Ye shall know them by their fruits

This verse is taken from:
Matthew 7. 15-29
Thought of the day for:
10 January 2025

It has ever been the object of Satan to imitate what is of God, and the New Testament gives many warnings of the coming of those who are false: false prophets, false Christs, false apostles, false brethren, and false teachers, Matt. 24. 24; 2 Cor. 11. 13, 26; 2 Pet. 2. 1. To these we can add the warning of Paul who, writing of the last days said, ‘Evil men and seducers shall wax worse and worse’, 2 Tim. 3. 13. How timely then the call with which today’s reading begins, ‘Beware’!

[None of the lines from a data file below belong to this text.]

-- ==== Sys2Proof/Laws/PerInstr.lean ====
section
/-! SUPPORT. One lemma per command: spec/opcode_table.json gives no row any bits, so no word spells a command and `decodeTableWord` answers
none. -/
set_option Elab.async false
namespace Sys2Proof.Laws.NoTableWord

/-- No word of the opcode table spells the command. -/
def Statement (i : Instr) : Prop := ∀ nbits w : Nat, decodeTableWord nbits w ≠ some i

theorem all (i : Instr) : Statement i := fun _ _ h => nomatch h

Speaking of ‘false prophets’, the Lord indicated how easy it is to be deceived. Such men act subtly, coming in ‘sheep’s clothing’ when in nature and character they are ‘ravening wolves’. Later, when commissioning the twelve the Lord said, ‘I send you forth as sheep in the midst of wolves’, Matt. 10. 16. The false prophets present themselves as ‘sheep’, men called and sent by the Lord, but it is only a mask. In reality they are like greedy wolves, seeking unsuspecting victims to catch and devour. But how can we identify them if their true character is veiled? There is something that cannot be hid - the character of the fruit they produce, Matt. 7. 16, 20. In the world of horticulture the nature of the fruit corresponds to the nature of the plant or tree that produced it, a principle that goes back to creation when the earth brought forth ‘herb yielding seed after his kind, and the tree yielding fruit whose seed was in itself, after his kind’, Gen. 1. 12. Applying the Lord’s teaching, expecting to receive what is edible and wholesome from false prophets is akin to looking for grapes on thorns, or figs on thistles. The false prophet is represented by things that are a result of the fall, thorns and thistles, and by a corrupt tree in which the foliage might be abundant, but the fruit bad. Thus it is with these unregenerate prophets. Just as corrupt trees are dispensed with, so the false prophet is to be rejected, Matt. 7. 19. Any man can confess ‘Lord, Lord’, but the evidence of reality will be seen in such departing from iniquity, vv. 21-23; 2 Tim. 2. 19.

Because there are spiritual imposters we must act wisely towards all who approach us claiming to be servants of the Lord, for sometimes appearances can be deceiving.